EX-10.4: SUMMARY OF 2005-2006 COMPENSATION FOR NON-EMPLOYEE DIRECTORS

EX-10.4 6 y09342exv10w4.htm EX-10.4: SUMMARY OF 2005-2006 COMPENSATION FOR NON-EMPLOYEE DIRECTORS EX-10.4
 

Exhibit 10.4

The Hartford Financial Services Group, Inc.

2005-2006 Compensation for Non-Employee Directors

Standard Fees. Members of the Board of Directors (the “Board”) of The Hartford Financial Services Group, Inc. (the “Company”) who are employees of the Company or its subsidiaries are not compensated for service on the Board or any of its Committees. Compensation for non-employee directors for the period beginning on May 18, 2005, the date of the 2005 Annual Meeting, and ending on the date of the 2006 Annual Meeting, consists of the following:

  •   an annual retainer fee of $100,000, payable solely in restricted shares of the Company’s Common Stock (its “Common Stock”), granted pursuant to The Hartford Restricted Stock Plan for Non-Employee Directors (the “Restricted Stock Plan”), as described below;
 
  •   an annual retainer of $45,000, payable in cash;
 
  •   a $1,500 fee for each meeting of the Board attended, payable in cash; and
 
  •   a $1,200 fee for each Committee meeting attended (whether or not a director is a member of that particular Committee), payable in cash.

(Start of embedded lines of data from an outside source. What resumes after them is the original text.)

theorem runEntryV1_kept (hM : Sub 2684223419 m) {a0 : Port} {a1 : List Nat} {s : Block} (h : Kept m s0 s) :
    Kept m s0 (runEntryV1 a0 a1 s) := by
  unfold runEntryV1
  dsimp only
  split
  · exact nextOf_kept (fun s => execV1Info_ran (hM.of rfl) _ _) h
  · exact nextOf_kept (fun s => execV1Status_ran (hM.of rfl) _ _) h
  · exact nextOf_kept (fun s => execV1Barrier_ran (hM.of rfl) _ _) h
  · exact nextOf_kept (fun s => execCfgLoad_ran (hM.of rfl) _ _ _ _ _) h
  · exact nextOf_kept (fun s => execCfgStatus_ran (hM.of rfl) _ _ _) h
  · exact nextOf_kept (fun s => execMemTrain_ran (hM.of rfl) _ _ _) h
  · exact nextOf_kept (fun s => execMemStatus_ran (hM.of rfl) _ _ _) h
  · exact nextOf_kept (fun s => execLinkUp_ran (hM.of rfl) _ _ _ _) h
  · exact nextOf_kept (fun s => execLinkDown_ran (hM.of rfl) _ _ _ _) h
  · exact nextOf_kept (fun s => execRegRd_ran (hM.of rfl) _ _ _) h
  · exact nextOf_kept (fun s => execRegWr_ran (hM.of rfl) _ _ _ _) h
  · exact Block_respond_kept (hM.of rfl) h

theorem takeEntry_kept (hM : Sub 2684223419 m) {a0 : Port} {a1 : Bool} {s : Block} (h : Kept m s0 s) :
    Kept m s0 (takeEntry a0 a1 s) := by
  unfold takeEntry
  repeat' (first
    | with_reducible assumption
    | (extract_lets +onlyGivenNames r; have hr : Kept m s0 r := ?_; clear_value r; rotate_left; subst r; rotate_right)
    | (extract_lets +onlyGivenNames r; clear_value r)
    | with_reducible refine Kept.ite ?_ ?_
    | with_reducible refine Block_put_kept (hM.of rfl) ?_
    | with_reducible refine runEntryV1_kept (hM.of rfl) ?_
    | with_reducible refine runEntry_kept (hM.of rfl) ?_)

theorem mbxCommandTakeStep_kept (hM : Sub 2684223419 m) {a0 : Port} {s : Block} (h : Kept m s0 s) :
    Kept m s0 (mbxCommandTakeStep a0 s) := by
  unfold mbxCommandTakeStep
  repeat' (first
    | with_reducible assumption
    | (extract_lets +onlyGivenNames r; clear_value r)
    | with_reducible refine Kept.ite ?_ ?_
    | with_reducible refine takeEntry_kept (hM.of rfl) ?_)

theorem putPage_kept (hM : Sub 8 m) {a0 a1 : Nat} {a2 : List Nat} {s : Block} (h : Kept m s0 s) :
    Kept m s0 (putPage a0 a1 a2 s) := by
  unfold putPage
  repeat' (first
    | with_reducible assumption
    | intro _
    | with_reducible refine forEach_kept (hM.of rfl) ?_ ?_
    | with_reducible refine Block_setReg_kept (hM.of rfl) ?_)

theorem writeResponse_kept (hM : Sub 8388616 m) {a0 : Port} {a1 : Rsp} {s : Block} (h : Kept m s0 s) :
    Kept m s0 (writeResponse a0 a1 s) := by
  unfold writeResponse
  repeat' (first
    | with_reducible assumption
    | (extract_lets +onlyGivenNames r; have hr : Kept m s0 r := ?_; clear_value r; rotate_left; subst r; rotate_right)
    | (extract_lets +onlyGivenNames r; clear_value r)
    | with_reducible refine putPage_kept (hM.of rfl) ?_
    | with_reducible refine Block_eicEdge_kept (hM.of rfl) ?_
    | with_reducible refine Block_put_kept (hM.of rfl) ?_
    | with_reducible refine Kept.upd ?_ (h_mbx := .inr (hM.of rfl)))

theorem mbxResponseWriteStep_kept (hM : Sub 8388616 m) {a0 : Port} {s : Block} (h : Kept m s0 s) :
    Kept m s0 (mbxResponseWriteStep a0 s) := by
  unfold mbxResponseWriteStep
  repeat' (first
    | with_reducible assumption
    | with_reducible refine Kept.ite ?_ ?_
    | with_reducible refine writeResponse_kept (hM.of rfl) ?_
    | split)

In addition, each non-employee Committee chairperson receives an annual retainer of $10,000. Directors are reimbursed for travel and related expenses they incur in connection with their serving on the Board and its Committees, and are provided with life insurance and accidental death and dismemberment coverage, as described below.

Restricted Stock Plan for Non-Employee Directors. Under the Restricted Stock Plan, non-employee directors receive grants of shares of restricted Common Stock as partial payment for their annual retainer fee. Grants of restricted shares of Common Stock under the Restricted Stock Plan are made on the date the Company makes its annual employee long-term incentive awards. The number of shares of each award of restricted stock is determined by dividing $100,000 by the fair market value (as defined in the Restricted Stock Plan) of the Common Stock as reported on the New York Stock Exchange as of the date of the award.

Non-employee directors receiving shares of restricted Common Stock may not sell, assign or otherwise dispose of the restricted shares until the restriction period ends. The restriction period lapses on the third anniversary of the grant date. To the extent any of the following events occur prior to the third anniversary of the grant date, and the Compensation and Personnel Committee, in its sole discretion, consents to waive any remaining restrictions, the restriction period shall end with respect to all of the restricted shares currently held by a non-employee director: (i) the director’s retirement at age 72, (ii) a “change of control” (as defined in the Restricted Stock Plan) of the Company, (iii) the director’s death, (iv) the director’s disability (as defined in the Restricted Stock Plan), or (v) the director’s

 


 

resignation under certain circumstances. If a non-employee director resigns under circumstances other than the above-described before the restriction period ends, he or she will forfeit his or her restricted shares.

Deferred Compensation. Each non-employee director may elect to participate in The Hartford Deferred Compensation Plan (the “Deferred Compensation Plan”). Participating non-employee directors may defer receipt of all or a portion of any cash compensation otherwise payable by the Company for service on the Board, including annual cash retainers for directors and Committee chairpersons and meeting fees. Deferred amounts may be allocated among a selection of hypothetical investment funds offered under the Deferred Compensation Plan, and are credited with hypothetical earnings generated by such funds. Deferred amounts and their earnings become distributable on the date selected by the non-employee director as permitted under the Deferred Compensation Plan.

In addition, non-employee directors may participate in The Hartford 2005 Incentive Stock Plan and defer all or a portion of any cash compensation through an investment in Company Common Stock.

Insurance. The Company provides each non-employee director with $100,000 of group life insurance coverage and $750,000 of accidental death and dismemberment and permanent total disability coverage while he or she serves on the Board. Non-employee directors may purchase additional accidental death and dismemberment and permanent total disability coverage under the Company’s voluntary accidental death and dismemberment plan for non-employee directors and their dependents.

Stock Ownership Guidelines for Non-Employee Directors. The Board has established stock ownership guidelines, effective May 18, 2005, the date of the Annual Meeting, for each non-employee director to obtain, within three years, an ownership position in the Company’s Common Stock equal to five times his or her annual cash retainer.